# appropriate dress for expats



## nonie (Aug 4, 2008)

Hi there
Hoping to get an answer from you all living in the Cairo area. Our family is anticipating a move to Cairo and I've been reading that we (the females of the family) should be careful to dress conservatively...long pants, shirt sleeves to the elbow, no tight fitting t shirts etc. Is that the case for the expats living there? We're from middle America and are quite used to wearing our shorts and tank tops. 

If you were to go grocery shopping in Cairo would you dress American or in the modest dress of the Egyptians? Hey, and I'm the first to say being conservative is the way to go but I think our opinions of conservative might vary some of those of the Egyptians.

Thanks for your help!


----------



## Deeana (Jul 13, 2008)

Hi,
Over the past few years it has become much more common to see women wearing the veil, in other words in traditional moslem attire. Most young Egyptian girls wear long skirts and blouses or tunics over trousers, with long sleeves, high necks and a headscarf. They take pride in making themselves look very fashionable in these type of garments. Older ladies still wear long black dresses and black headscarves when they go out shopping, and some younger ones do too. You will see some women in the complete head-to-toe covering too, but not very many, and they are often Saudis.

However, this doesn't mean you have to dress like that! When I go out in Cairo (and I spend a lot of time there, in every environment from big hotels through to lower working class areas) I wear long cotton trousers or ankle length skirt, and a lightweight, long-sleeved cotton blouse, sometimes over a tank top. Short sleeves are okay too, but I prefer to keep the sun off my skin. It's cooler that way. Many tourists wear their usual shorts and t-shirts, but they WILL get stared at, they might be approached or spoken to impolitely, and they will certainly brand themselves tourists and therefore a target for all Egyptians with something to sell. Which is just about everyone.

I like to blend in as much as possible when I am in Egypt. I don't like being stared at. So my advice would be to keep the shorts for home and be much more modest when out.

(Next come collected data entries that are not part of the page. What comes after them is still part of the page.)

-- ==== Sys2Proof/Proofs/Registers.lean ====
section
/-! PROOFS. Registers.lean: what the registers of the block and of the host may hold (R25, R28, R35, R36): each is
written by few operations, and each of them writes a value of the register's meaning. Settles O55. -/

namespace Sys2Proof

open Sys2Proof.Machine

/-- The four registers hold values of their meanings. -/
structure Machine.State.RegistersSound (s : State) : Prop where
  telemetry : s.TelemetrySound
  packet : s.PacketSound
  offMark : s.OffMarkSound
  host : s.HostSound

/-- The registers, and the configuration and the flag that their meanings refer to. -/
def Machine.State.registers (s : State) : Params × GradeCode × Bool × Bool × Bool × Word × Packet × Throttle :=
  (s.params, s.cfgMode, s.cfgBidir, s.frameValid, s.precondOff, s.lastErpm, s.pkt, s.lastThrottle)

/-- An operation that leaves the registers as they were keeps them sound. -/
theorem Machine.State.RegistersSound.of_registers_eq {s t : State} (hs : s.RegistersSound)
    (h : t.registers = s.registers) : t.RegistersSound := by
  simp only [State.registers, Prod.mk.injEq] at h
  obtain ⟨hparams, hmode, hbidir, hvalid, hoff, herpm, hpkt, hthrottle⟩ := h
  obtain ⟨htelemetry, hpacket, hmark, hhost⟩ := hs
  refine ⟨?_, ?_, ?_, ?_⟩
  · simpa only [State.TelemetrySound, hparams, herpm] using htelemetry
  · simpa only [State.PacketSound, hbidir, hpkt] using hpacket
  · simpa only [State.OffMarkSound, hmode, hvalid, hoff] using hmark
  · simpa only [State.HostSound, hthrottle] using hhost

/-- A value that decodes is a throttle of the band times the scale (R166, R167). -/
theorem Machine.band_of_decodeFrame {scale : Nat} {l : List LineSymbol} {v : Word}
    (h : decodeFrame scale l = some v) :
    ∃ n, Config.thrMin ≤ n ∧ n ≤ Config.thrMax ∧ v = BitVec.ofNat 32 (n * scale) := by
  rw [decodeFrame_eq (Prod.mk.eta (p := decodeBits l)).symm, Option.ite_none_right_eq_some] at h
  obtain ⟨⟨-, -, hmin⟩, hv⟩ := h
  have hmax : (throttleOf (decodeBits l).1).toNat < 2048 := (throttleOf (decodeBits l).1).isLt
  exact ⟨_, hmin, Nat.le_of_lt_succ hmax, (Option.some.inj hv).symm⟩

/-- A poll leaves `LAST_ERPM` a telemetry value (R168, R169). -/
theorem Machine.State.RegistersSound.pollTelemetry {s : State} (hs : s.RegistersSound) :
    (pollTelemetry s).RegistersSound := by
  rw [pollTelemetry_eq]
  cases hdec : (nextAnswer s).bind (decodeFrame s.params.erpmScale) with
  | none => exact hs.of_registers_eq rfl
  | some v =>
    obtain ⟨l, -, hv⟩ := Option.bind_eq_some_iff.mp hdec
    exact { hs with telemetry := .inr (band_of_decodeFrame hv) }

/-- An assembled packet may be written (R125, R126). -/
theorem Machine.State.RegistersSound.setPkt {s : State} (hs : s.RegistersSound) (thr : Throttle) :
    (s.setPkt (assemblePacket thr s.cfgBidir)).RegistersSound :=
  { hs with packet := .inr ⟨thr, rfl⟩ }

/-- Encoding sets `FRAME_VALID`, and the mark in OFF mode alone (R143, R144). -/
theorem Machine.State.RegistersSound.encode {s : State} (hs : s.RegistersSound) (f : Frame) :
    (s.markIfOff.storeFrame f).RegistersSound := by
  refine { hs with offMark := ?_ }
  have hmark : s.precondOff = (s.frameValid && s.cfgMode == 0) := hs.offMark
  have hstored : (s.precondOff || s.cfgMode == 0) = (true && s.cfgMode == 0) := by
    rw [hmark]
    cases s.frameValid <;> simp
  exact hstored

/-- The host keeps a clamped throttle (R181). -/
theorem Machine.State.RegistersSound.clamped {s : State} (hs : s.RegistersSound) (r : BitVec 16) :
    (s.setLastThrottle (clampThrottle r)).RegistersSound := by
  refine { hs with host := .inr ?_ }
  rw [State.setLastThrottle_lastThrottle, clampThrottle_toNat]
  exact Nat.le_max_left _ _

/-- No command breaks the registers. -/
theorem Machine.Effect.registersSound {s t : State} {i : Instr} (h : Effect s i t) (hs : s.RegistersSound) :
    t.RegistersSound := by
  cases h with
  | result v => exact hs.of_registers_eq rfl
  | packet thr => exact (hs.setPkt thr).of_registers_eq rfl
  | badGrade g hg => exact hs.of_registers_eq rfl
  | noFrame hv => exact hs.of_registers_eq rfl
  | encoded p u hu => exact (hs.encode (encodeFrame s.params.pauseBits p u)).of_registers_eq rfl
  | handedOver hv => exact hs.of_registers_eq rfl
  | sent thr u hu =>
    have hencoded := (hs.setPkt thr).encode (encodeFrame s.params.pauseBits (assemblePacket thr s.cfgBidir) u)
    exact hencoded.of_registers_eq rfl
  | polled hb hr => exact hs.pollTelemetry.of_registers_eq rfl

/-- A reset leaves each register at its reset value (R37). -/
theorem Machine.State.registersSound_resetWith (p : Params) (inp : ResetInputs) :
    (State.resetWith p inp).RegistersSound :=
  ⟨.inl rfl, .inl rfl, rfl, .inl rfl⟩

/-- Settles O55: each part of a step keeps the registers sound. -/
theorem stepKeepsTheRegistersMeaningful : Obligations.StepKeepsTheRegistersMeaningful := by
  unfold Obligations.StepKeepsTheRegistersMeaningful
  intro s t htelemetry hpacket hmark hhost hstep
  have ht : t.RegistersSound := step_keeps
    (taken := fun _ _ _ _ hs => hs.of_registers_eq rfl)
    (recorded := fun _ _ hs => hs.of_registers_eq rfl)
    (performed := fun _ _ _ _ _ _ heffect hs => heffect.registersSound hs)
    (rejected := fun _ _ _ _ _ hs => hs.of_registers_eq rfl)
    (boundary := fun s hs => by
      rw [frameBoundary_eq]
      exact hs.of_registers_eq rfl)
    (again := fun s hs => by
      rw [frameRepeat_eq]
      exact hs.of_registers_eq rfl)
    (clamped := fun _ r hs => hs.clamped r)
    (returned := fun _ _ hs => hs.of_registers_eq rfl)
    (reset := fun s inp _ _ _ _ => (State.registersSound_resetWith s.params inp).of_registers_eq rfl)
    hstep ⟨htelemetry, hpacket, hmark, hhost⟩
  exact ⟨ht.telemetry, ht.packet, ht.offMark, ht.host⟩

end Sys2Proof
end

It's enough to be relatively fair skinned - that makes it obvious you aren't a local - without appearing to be brazen!!!!!!!!!!

Where are you hoping to move to? We have a place in New Cairo, not far from Maadi. There's great shopping at the Carrefour Supermarket!




nonie said:


> Hi there
> Hoping to get an answer from you all living in the Cairo area. Our family is anticipating a move to Cairo and I've been reading that we (the females of the family) should be careful to dress conservatively...long pants, shirt sleeves to the elbow, no tight fitting t shirts etc. Is that the case for the expats living there? We're from middle America and are quite used to wearing our shorts and tank tops.
> 
> If you were to go grocery shopping in Cairo would you dress American or in the modest dress of the Egyptians? Hey, and I'm the first to say being conservative is the way to go but I think our opinions of conservative might vary some of those of the Egyptians.
> ...


----------